Figure 2 is the normal and forecast precipitation analogous to the temperature in
Figure 1. In Figure 2, there are unshaded areas, and both positively and
negatively shaded areas. The shaded areas of the east coast and the South-west
are where a wetter-than-normal season is predicted, and the shaded area in the
Midwest is where a drier-than-normal season is predicted.
Figures 3 and 4 are constructed from the same information used to construct
Figures 1 and 2. CPC calls figures 3 and 4 – ‘Probability of Exceedance Forecasts’
(PoE). The historical measurements for the site are shown by the stepped line to
which a normal curve has been fit. The three other lines are the forecast
distribution and its error envelope – the estimate of the amount of possible error
associated with the forecast curve. This experimental product gives the probability
that temperature (Figure 3), precipitation (Figure 4) and degree-days (not shown)
will be exceeded in a selected region for the selected season.
For example, in Figure 4, the probability estimated from historical measurements
for precipitation to exceed five inches in south-west Arizona in July, August and
September is about 15%, and to exceed six inches is about 5%. The
corresponding forecast probabilities for the same levels of precipitation are 20%
and 10%. A wetter-than-normal July, August and September is forecast.
CPC makes PoEs for 102 climate regions in the mainland US. The relatively large
geographical extent of these regions may limit their value to local weather
forecasters and to market players concerned with specific locations – site-specific
features may require site-specific resolutions. To address this concern, CPC
provides regression equations to bring the regional forecast to specific locations.
An alternative is to seek out privately made SPFs from consulting meteorologists.
Cautions are displayed at the CPC website about the experimental nature of these
forecasts and their inherent uncertainty. The CPC writes: “All of the forecasts...

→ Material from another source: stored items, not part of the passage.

-- ==== Sys2Proof/Laws/State.lean ====
section
/-! SUPPORT. One lemma per field per plain update of State: what the update leaves there, by definition. -/

namespace Sys2Proof.Machine

variable (s : State)

@[simp] theorem emit_cfg (e : Event) : (emit e s).cfg = s.cfg := rfl
@[simp] theorem emit_prog (e : Event) : (emit e s).prog = s.prog := rfl
@[simp] theorem emit_env (e : Event) : (emit e s).env = s.env := rfl
@[simp] theorem emit_pc (e : Event) : (emit e s).pc = s.pc := rfl
@[simp] theorem emit_trace (e : Event) : (emit e s).trace = s.trace ++ [e] := rfl
@[simp] theorem emit_csm (e : Event) : (emit e s).csm = s.csm := rfl
@[simp] theorem emit_css (e : Event) : (emit e s).css = s.css := rfl
@[simp] theorem emit_dc (e : Event) : (emit e s).dc = s.dc := rfl
@[simp] theorem emit_rst (e : Event) : (emit e s).rst = s.rst := rfl
@[simp] theorem emit_busyLast (e : Event) : (emit e s).busyLast = s.busyLast := rfl
@[simp] theorem emit_busyValid (e : Event) : (emit e s).busyValid = s.busyValid := rfl
@[simp] theorem emit_initialized (e : Event) : (emit e s).initialized = s.initialized := rfl
@[simp] theorem emit_power (e : Event) : (emit e s).power = s.power := rfl
@[simp] theorem emit_renderOk (e : Event) : (emit e s).renderOk = s.renderOk := rfl
@[simp] theorem emit_tout (e : Event) : (emit e s).tout = s.tout := rfl
@[simp] theorem emit_tocnt (e : Event) : (emit e s).tocnt = s.tocnt := rfl
@[simp] theorem emit_result (e : Event) : (emit e s).result = s.result := rfl
@[simp] theorem emit_rdata (e : Event) : (emit e s).rdata = s.rdata := rfl
@[simp] theorem emit_rprog (e : Event) : (emit e s).rprog = s.rprog := rfl
@[simp] theorem emit_phase (e : Event) : (emit e s).phase = s.phase := rfl
@[simp] theorem emit_work (e : Event) : (emit e s).work = s.work := rfl
@[simp] theorem emit_openFile (e : Event) : (emit e s).openFile = s.openFile := rfl

@[simp] theorem delay_cfg (d : Delay) : (delay d s).cfg = s.cfg := rfl
@[simp] theorem delay_prog (d : Delay) : (delay d s).prog = s.prog := rfl
@[simp] theorem delay_env (d : Delay) : (delay d s).env = s.env := rfl
@[simp] theorem delay_pc (d : Delay) : (delay d s).pc = s.pc := rfl
@[simp] theorem delay_trace (d : Delay) : (delay d s).trace = s.trace ++ [.delay d] := rfl
@[simp] theorem delay_csm (d : Delay) : (delay d s).csm = s.csm := rfl
@[simp] theorem delay_css (d : Delay) : (delay d s).css = s.css := rfl
@[simp] theorem delay_dc (d : Delay) : (delay d s).dc = s.dc := rfl
@[simp] theorem delay_rst (d : Delay) : (delay d s).rst = s.rst := rfl
@[simp] theorem delay_busyLast (d : Delay) : (delay d s).busyLast = s.busyLast := rfl
@[simp] theorem delay_busyValid (d : Delay) : (delay d s).busyValid = s.busyValid := rfl
@[simp] theorem delay_initialized (d : Delay) : (delay d s).initialized = s.initialized := rfl
@[simp] theorem delay_power (d : Delay) : (delay d s).power = s.power := rfl
@[simp] theorem delay_renderOk (d : Delay) : (delay d s).renderOk = s.renderOk := rfl
@[simp] theorem delay_tout (d : Delay) : (delay d s).tout = s.tout := rfl
@[simp] theorem delay_tocnt (d : Delay) : (delay d s).tocnt = s.tocnt := rfl
@[simp] theorem delay_result (d : Delay) : (delay d s).result = s.result := rfl
@[simp] theorem delay_rdata (d : Delay) : (delay d s).rdata = s.rdata := rfl
@[simp] theorem delay_rprog (d : Delay) : (delay d s).rprog = s.rprog := rfl
@[simp] theorem delay_phase (d : Delay) : (delay d s).phase = s.phase := rfl
@[simp] theorem delay_work (d : Delay) : (delay d s).work = s.work := rfl
@[simp] theorem delay_openFile (d : Delay) : (delay d s).openFile = s.openFile := rfl

@[simp] theorem setResult_cfg (r : ResultCode) : (setResult r s).cfg = s.cfg := rfl
@[simp] theorem setResult_prog (r : ResultCode) : (setResult r s).prog = s.prog := rfl
@[simp] theorem setResult_env (r : ResultCode) : (setResult r s).env = s.env := rfl
@[simp] theorem setResult_pc (r : ResultCode) : (setResult r s).pc = s.pc := rfl
@[simp] theorem setResult_trace (r : ResultCode) : (setResult r s).trace = s.trace := rfl
@[simp] theorem setResult_csm (r : ResultCode) : (setResult r s).csm = s.csm := rfl
@[simp] theorem setResult_css (r : ResultCode) : (setResult r s).css = s.css := rfl
@[simp] theorem setResult_dc (r : ResultCode) : (setResult r s).dc = s.dc := rfl
@[simp] theorem setResult_rst (r : ResultCode) : (setResult r s).rst = s.rst := rfl
@[simp] theorem setResult_busyLast (r : ResultCode) : (setResult r s).busyLast = s.busyLast := rfl
@[simp] theorem setResult_busyValid (r : ResultCode) : (setResult r s).busyValid = s.busyValid := rfl
@[simp] theorem setResult_initialized (r : ResultCode) : (setResult r s).initialized = s.initialized := rfl
@[simp] theorem setResult_power (r : ResultCode) : (setResult r s).power = s.power := rfl
@[simp] theorem setResult_renderOk (r : ResultCode) : (setResult r s).renderOk = s.renderOk := rfl
@[simp] theorem setResult_tout (r : ResultCode) : (setResult r s).tout = s.tout := rfl
@[simp] theorem setResult_tocnt (r : ResultCode) : (setResult r s).tocnt = s.tocnt := rfl
@[simp] theorem setResult_result (r : ResultCode) : (setResult r s).result = r.code := rfl
@[simp] theorem setResult_rdata (r : ResultCode) : (setResult r s).rdata = s.rdata := rfl
@[simp] theorem setResult_rprog (r : ResultCode) : (setResult r s).rprog = s.rprog := rfl
@[simp] theorem setResult_phase (r : ResultCode) : (setResult r s).phase = s.phase := rfl
@[simp] theorem setResult_work (r : ResultCode) : (setResult r s).work = s.work := rfl
@[simp] theorem setResult_openFile (r : ResultCode) : (setResult r s).openFile = s.openFile := rfl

have large uncertainties... “In some cases, uncertainties are gigantic, while in
other cases they are only moderately large… It is the responsibility of the user to
examine the product and its accuracy to their own satisfaction.”
Anyone using these experimental products is obliged to read the detailed
explanations at the website. Even those who are not meteorologists, reading
these cautions and recognising the experimental character of these forecasts,
would think that involving a meteorologist in interpreting these forecast products
would be prudent.
To show the application of weather forecast probabilities to weather risk
management, we revisit the faux Hot Air Gas Company, whose weather risk
management programme we described previously (see EPRM, March 1999). In
that article, using weather probabilities based on historical data alone, we
reviewed three of the company’s weather hedging choices – not hedging its
weather exposure, selling a heating degree-day (HDD) swap or buying an HDD
put. There, we cast the company’s weather-contingent revenue and the derivative
cashflows in probability terms, to compare better the impact of the alternative
hedges on weather exposure and enable reasoned decisions.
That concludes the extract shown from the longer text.